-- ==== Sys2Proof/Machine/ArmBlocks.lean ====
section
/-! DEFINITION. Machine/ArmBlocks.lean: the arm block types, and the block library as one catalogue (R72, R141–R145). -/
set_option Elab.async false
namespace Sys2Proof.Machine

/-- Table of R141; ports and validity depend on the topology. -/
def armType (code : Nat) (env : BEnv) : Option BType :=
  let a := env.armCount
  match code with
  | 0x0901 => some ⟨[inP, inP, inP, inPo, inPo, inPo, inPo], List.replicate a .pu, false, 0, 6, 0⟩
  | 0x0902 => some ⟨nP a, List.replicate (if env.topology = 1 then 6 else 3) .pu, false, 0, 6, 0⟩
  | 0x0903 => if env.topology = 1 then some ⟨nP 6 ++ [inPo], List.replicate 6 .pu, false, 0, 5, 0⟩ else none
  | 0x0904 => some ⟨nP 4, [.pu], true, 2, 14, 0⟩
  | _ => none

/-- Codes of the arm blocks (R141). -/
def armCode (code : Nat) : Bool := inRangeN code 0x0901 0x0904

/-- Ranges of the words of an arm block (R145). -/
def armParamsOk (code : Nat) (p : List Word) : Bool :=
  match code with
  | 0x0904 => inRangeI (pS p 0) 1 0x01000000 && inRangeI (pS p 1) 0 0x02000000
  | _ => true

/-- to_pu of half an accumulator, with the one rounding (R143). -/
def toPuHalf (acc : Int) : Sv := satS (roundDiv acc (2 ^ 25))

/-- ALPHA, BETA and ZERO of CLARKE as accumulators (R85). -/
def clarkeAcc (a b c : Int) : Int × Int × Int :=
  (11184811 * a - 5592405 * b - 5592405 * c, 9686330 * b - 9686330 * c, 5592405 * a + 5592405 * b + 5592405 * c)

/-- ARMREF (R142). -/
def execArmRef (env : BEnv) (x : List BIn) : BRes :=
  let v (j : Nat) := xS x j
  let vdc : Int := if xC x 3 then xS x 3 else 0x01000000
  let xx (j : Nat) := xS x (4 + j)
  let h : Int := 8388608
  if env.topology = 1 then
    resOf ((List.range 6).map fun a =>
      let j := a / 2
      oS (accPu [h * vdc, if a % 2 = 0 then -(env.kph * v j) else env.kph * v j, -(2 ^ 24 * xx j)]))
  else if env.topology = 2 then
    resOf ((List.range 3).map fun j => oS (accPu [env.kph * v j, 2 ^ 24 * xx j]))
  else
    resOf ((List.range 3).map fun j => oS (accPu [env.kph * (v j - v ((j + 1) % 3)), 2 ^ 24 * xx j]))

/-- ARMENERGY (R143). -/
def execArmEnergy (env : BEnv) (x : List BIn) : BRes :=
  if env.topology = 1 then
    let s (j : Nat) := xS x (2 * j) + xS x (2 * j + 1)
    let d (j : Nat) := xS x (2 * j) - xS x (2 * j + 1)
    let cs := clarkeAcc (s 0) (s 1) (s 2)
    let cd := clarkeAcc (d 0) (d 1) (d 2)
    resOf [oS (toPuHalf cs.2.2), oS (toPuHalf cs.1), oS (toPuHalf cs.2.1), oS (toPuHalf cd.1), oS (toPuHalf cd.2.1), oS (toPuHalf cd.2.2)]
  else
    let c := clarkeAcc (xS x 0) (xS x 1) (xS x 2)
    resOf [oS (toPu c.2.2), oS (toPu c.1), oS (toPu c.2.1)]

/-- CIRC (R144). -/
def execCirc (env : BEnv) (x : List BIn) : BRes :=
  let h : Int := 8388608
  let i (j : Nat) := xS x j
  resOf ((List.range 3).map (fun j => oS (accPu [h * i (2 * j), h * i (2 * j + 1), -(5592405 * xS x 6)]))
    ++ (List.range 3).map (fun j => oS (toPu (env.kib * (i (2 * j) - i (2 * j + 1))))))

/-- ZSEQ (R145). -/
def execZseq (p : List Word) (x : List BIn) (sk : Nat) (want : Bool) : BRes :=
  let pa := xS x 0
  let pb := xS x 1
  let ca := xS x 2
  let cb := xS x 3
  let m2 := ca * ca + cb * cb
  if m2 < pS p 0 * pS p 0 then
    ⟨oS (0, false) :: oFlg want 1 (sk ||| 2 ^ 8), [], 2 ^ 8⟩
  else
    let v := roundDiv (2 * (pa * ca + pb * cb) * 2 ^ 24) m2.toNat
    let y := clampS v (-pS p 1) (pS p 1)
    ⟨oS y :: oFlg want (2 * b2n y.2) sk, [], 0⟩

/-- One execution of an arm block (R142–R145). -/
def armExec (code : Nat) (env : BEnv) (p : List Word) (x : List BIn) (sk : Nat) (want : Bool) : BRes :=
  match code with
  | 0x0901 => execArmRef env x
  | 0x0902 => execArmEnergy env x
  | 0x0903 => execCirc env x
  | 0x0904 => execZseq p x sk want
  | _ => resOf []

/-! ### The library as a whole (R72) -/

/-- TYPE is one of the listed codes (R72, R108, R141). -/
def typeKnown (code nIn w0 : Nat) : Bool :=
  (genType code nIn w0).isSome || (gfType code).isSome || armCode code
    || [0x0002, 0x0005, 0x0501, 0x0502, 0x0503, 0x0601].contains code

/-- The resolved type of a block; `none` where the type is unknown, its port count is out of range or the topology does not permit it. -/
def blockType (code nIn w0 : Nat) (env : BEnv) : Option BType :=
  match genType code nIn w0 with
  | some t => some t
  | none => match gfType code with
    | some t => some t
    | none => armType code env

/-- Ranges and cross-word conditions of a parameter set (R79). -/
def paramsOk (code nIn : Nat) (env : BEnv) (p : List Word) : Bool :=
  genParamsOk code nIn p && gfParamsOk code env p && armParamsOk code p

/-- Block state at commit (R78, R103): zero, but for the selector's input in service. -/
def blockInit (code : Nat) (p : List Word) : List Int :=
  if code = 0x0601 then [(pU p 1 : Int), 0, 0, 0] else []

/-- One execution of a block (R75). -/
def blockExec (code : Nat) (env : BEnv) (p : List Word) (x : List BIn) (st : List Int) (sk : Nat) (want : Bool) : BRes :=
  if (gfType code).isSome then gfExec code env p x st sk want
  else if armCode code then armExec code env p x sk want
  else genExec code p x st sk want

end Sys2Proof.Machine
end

---+---

● **Your objective**:
Once you have read the entries above, copy them out exactly as they were given.

● **Your response**:
-- ==== Sys2Proof/Machine/ArmBlocks.lean ====
section
/-! DEFINITION. Machine/ArmBlocks.lean: the arm block types, and the block library as one catalogue (R72, R141–R145). -/
set_option Elab.async false
namespace Sys2Proof.Machine

/-- Table of R141; ports and validity depend on the topology. -/
def armType (code : Nat) (env : BEnv) : Option BType :=
  let a := env.armCount
  match code with
  | 0x0901 => some ⟨[inP, inP, inP, inPo, inPo, inPo, inPo], List.replicate a .pu, false, 0, 6, 0⟩
  | 0x0902 => some ⟨nP a, List.replicate (if env.topology = 1 then 6 else 3) .pu, false, 0, 6, 0⟩
  | 0x0903 => if env.topology = 1 then some ⟨nP 6 ++ [inPo], List.replicate 6 .pu, false, 0, 5, 0⟩ else none
  | 0x0904 => some ⟨nP 4, [.pu], true, 2, 14, 0⟩
  | _ => none

/-- Codes of the arm blocks (R141). -/
def armCode (code : Nat) : Bool := inRangeN code 0x0901 0x0904

/-- Ranges of the words of an arm block (R145). -/
def armParamsOk (code : Nat) (p : List Word) : Bool :=
  match code with
  | 0x0904 => inRangeI (pS p 0) 1 0x01000000 && inRangeI (pS p 1) 0 0x02000000
  | _ => true

/-- to_pu of half an accumulator, with the one rounding (R143). -/
def toPuHalf (acc : Int) : Sv := satS (roundDiv acc (2 ^ 25))

/-- ALPHA, BETA and ZERO of CLARKE as accumulators (R85). -/
def clarkeAcc (a b c : Int) : Int × Int × Int :=
  (11184811 * a - 5592405 * b - 5592405 * c, 9686330 * b - 9686330 * c, 5592405 * a + 5592405 * b + 5592405 * c)

/-- ARMREF (R142). -/
def execArmRef (env : BEnv) (x : List BIn) : BRes :=
  let v (j : Nat) := xS x j
  let vdc : Int := if xC x 3 then xS x 3 else 0x01000000
  let xx (j : Nat) := xS x (4 + j)
  let h : Int := 8388608
  if env.topology = 1 then
    resOf ((List.range 6).map fun a =>
      let j := a / 2
      oS (accPu [h * vdc, if a % 2 = 0 then -(env.kph * v j) else env.kph * v j, -(2 ^ 24 * xx j)]))
  else if env.topology = 2 then
    resOf ((List.range 3).map fun j => oS (accPu [env.kph * v j, 2 ^ 24 * xx j]))
  else
    resOf ((List.range 3).map fun j => oS (accPu [env.kph * (v j - v ((j + 1) % 3)), 2 ^ 24 * xx j]))

/-- ARMENERGY (R143). -/
def execArmEnergy (env : BEnv) (x : List BIn) : BRes :=
  if env.topology = 1 then
    let s (j : Nat) := xS x (2 * j) + xS x (2 * j + 1)
    let d (j : Nat) := xS x (2 * j) - xS x (2 * j + 1)
    let cs := clarkeAcc (s 0) (s 1) (s 2)
    let cd := clarkeAcc (d 0) (d 1) (d 2)
    resOf [oS (toPuHalf cs.2.2), oS (toPuHalf cs.1), oS (toPuHalf cs.2.1), oS (toPuHalf cd.1), oS (toPuHalf cd.2.1), oS (toPuHalf cd.2.2)]
  else
    let c := clarkeAcc (xS x 0) (xS x 1) (xS x 2)
    resOf [oS (toPu c.2.2), oS (toPu c.1), oS (toPu c.2.1)]

/-- CIRC (R144). -/
def execCirc (env : BEnv) (x : List BIn) : BRes :=
  let h : Int := 8388608
  let i (j : Nat) := xS x j
  resOf ((List.range 3).map (fun j => oS (accPu [h * i (2 * j), h * i (2 * j + 1), -(5592405 * xS x 6)]))
    ++ (List.range 3).map (fun j => oS (toPu (env.kib * (i (2 * j) - i (2 * j + 1))))))

/-- ZSEQ (R145). -/
def execZseq (p : List Word) (x : List BIn) (sk : Nat) (want : Bool) : BRes :=
  let pa := xS x 0
  let pb := xS x 1
  let ca := xS x 2
  let cb := xS x 3
  let m2 := ca * ca + cb * cb
  if m2 < pS p 0 * pS p 0 then
    ⟨oS (0, false) :: oFlg want 1 (sk ||| 2 ^ 8), [], 2 ^ 8⟩
  else
    let v := roundDiv (2 * (pa * ca + pb * cb) * 2 ^ 24) m2.toNat
    let y := clampS v (-pS p 1) (pS p 1)
    ⟨oS y :: oFlg want (2 * b2n y.2) sk, [], 0⟩

/-- One execution of an arm block (R142–R145). -/
def armExec (code : Nat) (env : BEnv) (p : List Word) (x : List BIn) (sk : Nat) (want : Bool) : BRes :=
  match code with
  | 0x0901 => execArmRef env x
  | 0x0902 => execArmEnergy env x
  | 0x0903 => execCirc env x
  | 0x0904 => execZseq p x sk want
  | _ => resOf []

/-! ### The library as a whole (R72) -/

/-- TYPE is one of the listed codes (R72, R108, R141). -/
def typeKnown (code nIn w0 : Nat) : Bool :=
  (genType code nIn w0).isSome || (gfType code).isSome || armCode code
    || [0x0002, 0x0005, 0x0501, 0x0502, 0x0503, 0x0601].contains code

/-- The resolved type of a block; `none` where the type is unknown, its port count is out of range or the topology does not permit it. -/
def blockType (code nIn w0 : Nat) (env : BEnv) : Option BType :=
  match genType code nIn w0 with
  | some t => some t
  | none => match gfType code with
    | some t => some t
    | none => armType code env

/-- Ranges and cross-word conditions of a parameter set (R79). -/
def paramsOk (code nIn : Nat) (env : BEnv) (p : List Word) : Bool :=
  genParamsOk code nIn p && gfParamsOk code env p && armParamsOk code p

/-- Block state at commit (R78, R103): zero, but for the selector's input in service. -/
def blockInit (code : Nat) (p : List Word) : List Int :=
  if code = 0x0601 then [(pU p 1 : Int), 0, 0, 0] else []

/-- One execution of a block (R75). -/
def blockExec (code : Nat) (env : BEnv) (p : List Word) (x : List BIn) (st : List Int) (sk : Nat) (want : Bool) : BRes :=
  if (gfType code).isSome then gfExec code env p x st sk want
  else if armCode code then armExec code env p x sk want
  else genExec code p x st sk want

end Sys2Proof.Machine
end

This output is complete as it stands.